I went to the produce section, I wanted to make a stir-fry — something fast but hot with vegetables in it. I picked up mushrooms and an orange pepper; I put back a bag of snap peas because I realized they were almost seven dollars and already speckled with black spots. The sprinklers above the broccoli were sending down a shower of mist. I hesitated before reaching for a head of broccoli, I didn’t want to get my sleeve wet.
I felt eyes on me and looked around. A woman in a black pea coat with short grey hair was standing behind me. I grabbed a head of broccoli and turned it in my hand; when I looked back the woman was still there. A spike of fear shot up from my feet and hardened like a stalagmite in my chest.
She wasn’t the plainclothes security guard who wandered the aisles, loading and unloading her cart, watching for shoplifters. That woman was in her thirties and had bright blue hair. I often wondered if they hired her because of her edgy look or if she transformed herself to go undercover. I liked picturing her at home in her bathroom with a towel over her shoulders, reading the side of a tub of Manic Panic Blue Steel dye. Then sighing as she untwisted the top and scooped a glob out with three fingers.

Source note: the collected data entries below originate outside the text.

-- ==== Sys2Proof/Machine/Streams.lean ====
section
/-! DEFINITION. Stream units: descriptors and their checks, tags, leases, transfers, bunting queues, arbitration (06). -/

namespace Sys2Proof.Machine

/-! ### Resources and arbitration (R237 to R241) -/

def Tile.stream? (t : Tile) (id : Nat) : Option Stream := t.streams.find? (fun x => decide (x.id = id))
def Tile.updStream (t : Tile) (id : Nat) (f : Stream → Stream) : Tile :=
  { t with streams := t.streams.map (fun x => if x.id = id then f x else x) }
def State.updStream (s : State) (n id : Nat) (f : Stream → Stream) : State := s.updTile n (fun t => t.updStream id f)

/-- A step of a path: the number of its resource and, at a tile's scratchpad slots, the words of the transfer there: its first
word, their number (below 16) and direction. -/
def slotStep (t : TileRef) (w n : Nat) (wr : Bool) : Nat := resKey (.scratchSlots t) + 2 ^ 20 * (2 * (16 * w + n) + b2n wr)
def stepKey (k : Nat) : Nat := k % 2 ^ 20
def stepWords (k : Nat) : Nat := k / 2 ^ 21 % 16

/-- Whether the issue step at hand has a scheduled access, in the direction of a step of a path, to a bank of its words; in the
step whose slots are reserved it has none (R205). -/
def State.bankBusy (s : State) (k : Nat) : Bool :=
  if stepKey k / 2 ^ 16 ≠ 1 then false
  else
    let x := s.tile (s.phys (refOf (stepKey k % 2 ^ 16)))
    let w := k / 2 ^ 25
    if x.issue % 64 = 63 then false
    else (x.plan.headD []).any (fun a => decide (a.write = decide (k / 2 ^ 20 % 2 = 1))
      && (List.range (stepWords k)).any (fun i => decide (spBank (w + i) = spBank a.word)))

/-- Number of a queue engine's requester for queue n at the arbiters. -/
def queueTile (n : Nat) : Nat := 10000 + n

/-- A transfer of a burst asks for the next resource of its path; past the last it is granted. It joins its entry while that has
transfers of its burst to come (R241). Accesses that find other requests or scheduled traffic at a tile's scratchpad slots have
waited for their bank: they are counted once, and the stream waits under DMA bank conflict (R206). -/
def State.ask (s : State) (slot tile stream burst : Nat) (path : List Nat) : State :=
  match path with
  | [] =>
    if 10000 ≤ tile then { s with queues := tmap (fun n q => if queueTile n = tile then
        (if q.engine then { q with granted := q.granted + 1 } else { q with engine := true }) else q) s.queues }
    else s.updStream (s.phys (refOf tile)) stream (fun x => { x with granted := x.granted + 1 })
  | k :: _ =>
    let key := stepKey k
    let a := s.arb key
    let same := fun (r : ArbReq) => decide (r.tile = tile) && decide (r.stream = stream) && decide (r.done + r.paths.length < r.burst)
    let rs := if a.reqs.any same then a.reqs.map (fun r => if same r then { r with paths := r.paths ++ [path] } else r)
              else a.reqs ++ [{ slot := slot, tile := tile, stream := stream, paths := [path], burst := burst }]
    let s := if key / 2 ^ 16 = 1 ∧ (a.reqs ≠ [] ∨ s.bankBusy k) then
        (s.updGroup (key % 2 ^ 16 / 20) (fun g => { g with unsched := g.unsched + stepWords k })).updTile (s.phys (refOf tile))
          (fun t => { t with waits := tput t.waits 2 5 })
      else s
    { s with arbs := tput s.arbs key { a with reqs := rs } }

/-- Readable bytes not yet passed, or free bytes the producer can still write: the free sections, without what it has written
of the current one (R215). -/
def Stream.ahead (t : Tile) (x : Stream) : Nat :=
  let b := x.secBytes t
  if sInbound x.desc then (x.secDone t - x.passed) * b
  else (sSections x.desc - (x.passed - x.secDone t)) * b - x.wrote32

/-- Slack of a deadline-class stream in ticks of the consumer's group, none for the fill class. -/
def Stream.slack (t : Tile) (x : Stream) : Option Nat :=
  if x.drain = 0 then none
  else
    let v := 1024 * x.ahead t / x.drain
    some (if ¬ x.filled ∧ 0 < sSlack x.desc then min v (sSlack x.desc - x.age) else v)

/-- Slack in the arbiter's ticks (R216). -/
def State.slackAt (s : State) (key tile c : Nat) : Nat :=
  let pa := s.rate (tickSource key); let pc := s.rate (tile / 20)
  if pa = 0 ∨ pc = 0 then c else c * pa / pc

/-- Rank of the i-th waiting request (R217): deadline class by slack, requester, stream; then fill class by waiting
time. -/
def State.rankOf (s : State) (key i : Nat) (r : ArbReq) : Nat × Nat × Nat × Nat :=
  let t := s.tile (s.phys (refOf r.tile))
  match (t.stream? r.stream).bind (fun x => x.slack t) with
  | some c => (0, s.slackAt key r.tile c, r.tile, r.stream)
  | none => (1, i, 0, 0)
def rankLt (a b : Nat × Nat × Nat × Nat) : Bool :=
  decide (a.1 < b.1) || (decide (a.1 = b.1) && (decide (a.2.1 < b.2.1) || (decide (a.2.1 = b.2.1)
    && (decide (a.2.2.1 < b.2.2.1) || (decide (a.2.2.1 = b.2.2.1) && decide (a.2.2.2 < b.2.2.2))))))

/-- The ordinary choice: the next slot after the last served that waits, and its best request. -/
def State.ordinary (s : State) (key : Nat) (a : Arbiter) : Option ArbReq :=
  let order := (List.range 17).map (fun i => (a.last + 1 + i) % 17)
  match order.find? (fun p => a.reqs.any (fun r => decide (r.slot = p))) with
  | none => none
  | some p =>
    let l := (a.reqs.mapIdx (fun i r => (s.rankOf key i r, r))).filter (fun x => decide (x.2.slot = p))
    l.foldl (fun (b : Option ((Nat × Nat × Nat × Nat) × ArbReq)) x =>
      match b with
      | none => some x
      | some y => if rankLt x.1 y.1 then some x else some y) none |>.map (·.2)

/-- Whether a request waits for a frozen crossing on its way through a resource (R78). A queue engine stands in its fabric. -/
def State.frozenAt (s : State) (key : Nat) (r : ArbReq) : Bool :=
  let x := key % 2 ^ 16
  match key / 2 ^ 16 with
  | 2 => s.frozen (x / 20) (64 + x / 320)
  | 3 => decide (r.tile < 10000) && s.frozen (r.tile / 20) (64 + r.tile / 320)
  | 4 => s.frozen (64 + x / 8192) (68 + x / 4096)
  | 5 => s.frozen (64 + x / 4) (64 + x % 4)
  | _ => false

/-- One grant of a resource (R238 to R241). -/
def State.grantOne (s : State) (key : Nat) : State :=
  let a := s.arb key
  let free := a.reqs.filter (fun r => !s.frozenAt key r && !s.bankBusy ((r.paths.headD []).headD 0))
  match s.ordinary key { a with reqs := free }, free with
  | some o, oldest :: _ =>
    let c := a.count + 1
    let reserved := decide (c % (max 1 s.test.grantPeriod) = 0)
    let r := if reserved then oldest else o
    let s := if reserved ∧ r.slot < 16 then s.updSlot r.slot (fun x => { x with str := { x.str with reserved := x.str.reserved + 1 } }) else s
    let s := if reserved ∧ r ≠ o then s.updTile (s.phys (refOf o.tile)) (fun t => { t with waits := tput t.waits 2 0xD }) else s
    let lostBurst := match a.holder with
      | some (t, i) => if (r.tile, r.stream) = (t, i) then none
                       else (a.reqs.find? (fun q => decide (q.tile = t) && decide (q.stream = i) && decide (0 < q.done))).map ArbReq.slot
      | none => none
    let s := match lostBurst with
      | some p => if p < 16 then s.updSlot p (fun x => { x with str := { x.str with withdrawals := x.str.withdrawals + 1 } }) else s
      | none => s
    let left := r.paths.tail
    let rs := a.reqs.erase r
    let rs := if left = [] then rs else rs ++ [{ r with paths := left, done := r.done + 1 }]
    let s := { s with arbs := tput s.arbs key { last := r.slot, count := c, reqs := rs,
                                                holder := if left = [] then none else some (r.tile, r.stream) } }
    s.ask r.slot r.tile r.stream r.burst (r.paths.headD []).tail
  | _, _ => s

def execArbiterGrant (x : Resource) (s : State) : Res := .next (s.grantOne (resKey x))

/-- Stitched boundaries from one quarter to another, the horizontal one first (R177). -/
def boundaries (q h : Nat) : List Nat :=
  let m := if q % 2 = h % 2 then q else q / 2 * 2 + h % 2
  (if m = q then [] else [resKey (.boundary q m)]) ++ (if m = h then [] else [resKey (.boundary m h)])

/-- Path of a transfer of a tile of quarter q to a unit of a stack. -/
def stackPath (q n u : Nat) : List Nat :=
  resKey (.cachePort q) :: (boundaries q (n / 2) ++ [resKey (.bankQueue n (uPch u) (uBank u))])

/-- Path of a transfer from tile a to tile b (R185, Table 6.7): n words from word wa there to word wb here. -/
def tilePath (a b : TileRef) (wa wb n : Nat) : List Nat :=
  [slotStep a wa n false, resKey (.remotePort a)] ++ boundaries a.q b.q ++ [resKey (.remotePort b), slotStep b wb n true]

/-- Path of a transfer of tile t's stream that reaches no stack (Table 6.7): n words at word w of the tile, and at word fw of the
other tile. -/
def localPath (op : Nat) (t far : TileRef) (w fw n : Nat) : List Nat :=
  if op = 0x32 then tilePath far t fw w n
  else if op = 0x33 then tilePath t far w fw n
  else if op = 0x34 then [slotStep t w n false, resKey (.remotePort t)]
  else [slotStep t w n (decide (op = 0x36))]

/-! ### Words of the stack space of a pennant -/

/-- Stack and unit of a pennant-relative stack byte address. -/
def Slot.unitAt (x : Slot) (a : Nat) : Nat × Nat := physUnit x.granules (a / 256)

/-- Reads the 16-byte word at a pennant-relative stack word number, through the stack's home cache: a line of the pennant's ways
answers; a miss does not allocate (R308, Table 8.7). -/
def State.stackWord (s : State) (p w : Nat) : State × Option Code160 :=
  let (st, u) := (s.slot p).unitAt (16 * w)
  let q := st / 2
  let c := tget s.caches q {}
  match c.line? (s.ways q p) st u (w % 16) with
  | some l =>
    let s := { s with caches := tput s.caches q { c with plru := tput c.plru l.set (treeTouch (tget c.plru l.set 0) l.way) } }
    (s.cacheCount q p (fun k => { k with hits := k.hits + 1 }), l.words[w % 16]?)
  | none => s.stackGet st u (w % 16) p {}

/-- Reads 256-byte unit words through the home cache (R308 to R310): the line where it is present, else filled. -/
def State.readUnit (s : State) (p n u : Nat) : State × Option (List Code160) :=
  let q := n / 2
  let c := tget s.caches q {}
  match c.line? (s.ways q p) n u 0 with
  | some l =>
    let s := { s with caches := tput s.caches q { c with plru := tput c.plru l.set (treeTouch (tget c.plru l.set 0) l.way) } }
    (s.cacheCount q p (fun k => { k with hits := k.hits + 1 }), some l.words)
  | none =>
    let s' := s.requestFill q p n u 0 {}
    match (tget s'.caches q {}).fills.find? (fun f => decide (f.slot = p) && decide (f.stack = n) && decide (f.unit = u) && decide (f.word = 0)) with
    | some f => (s'.cacheFill q p n ⟨u, 0⟩, some f.words)
    | none => (s', none)

/-- Reads the 16-byte word at a pennant-relative stack word number for a source whose misses allocate (Table 8.7). -/
def State.stackWordIn (s : State) (p w : Nat) : State × Option Code160 :=
  let (st, u) := (s.slot p).unitAt (16 * w)
  let r := s.readUnit p st u
  (r.1, r.2.map (fun l => l.getD (w % 16) poison))

/-- Writes words at pennant-relative stack addresses. -/
def State.putWords (s : State) (p : Nat) (l : List (Nat × Code160)) : State :=
  l.foldl (fun s (a, v) =>
    let (st, u) := (s.slot p).unitAt a
    s.stackPut st u (a % 256 / 16) p v 0) s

The broccoli I’d picked was old: the stalk was rubbery and the flowers on top were open and yellowing. I put it back and chose another. My sleeve got covered in tiny beads of water. I could feel the woman behind me. She looked like a cop — just the way she held herself, there was a macho confidence about her posture. I imagined her trailing me on foot through the park. The thought of her seeing me wave to Fatima and her kids made my stomach turn over. But no, she’d probably followed me in a car and drove around the park.
I picked a stiffer head of broccoli, still covered in the crystals of ice, and added it to the vegetables I was squishing against my coat. I veered away from the produce section and into the bakery area. I stood beside a table of white cakes with red poinsettias piped on them. I picked up a cake with my free hand, turning it like I was inspecting it through the clear plastic lid. There was a tremor in my hand.
I watched her choose her own broccoli and add it to the mound of bagged fruits and vegetables in her cart. I was waiting for her to look my way again. Then I would know. But she swung her cart around and headed towards the pharmacy.
I wandered through the freezer section, the thud of panic dying down in my chest. The store was closing soon and the lines were long. I joined the shortest one. The woman was in line at the opposite end of the store. I couldn’t stop staring at her. She was typing on her phone, one finger hovering over the screen before plunking down again and again.
The man behind me in line made a noise to let me know it was time to move ahead. I dropped my things onto the conveyor belt. I had to ask the cashier to repeat what she’d said about the weather because I was distracted by watching the woman leave the store with bunches of plastic shopping bags.
I walked through the park on the way home but the skating loop had cleared out and the music was shut off for the night. The emptiness of the park felt menacing. I started rushing across the snow, slipped and banged my knee on the ice beneath it. The orange pepper rolled out of my shopping bag; I wiped the snow off it on my jeans and dropped it back in the bag.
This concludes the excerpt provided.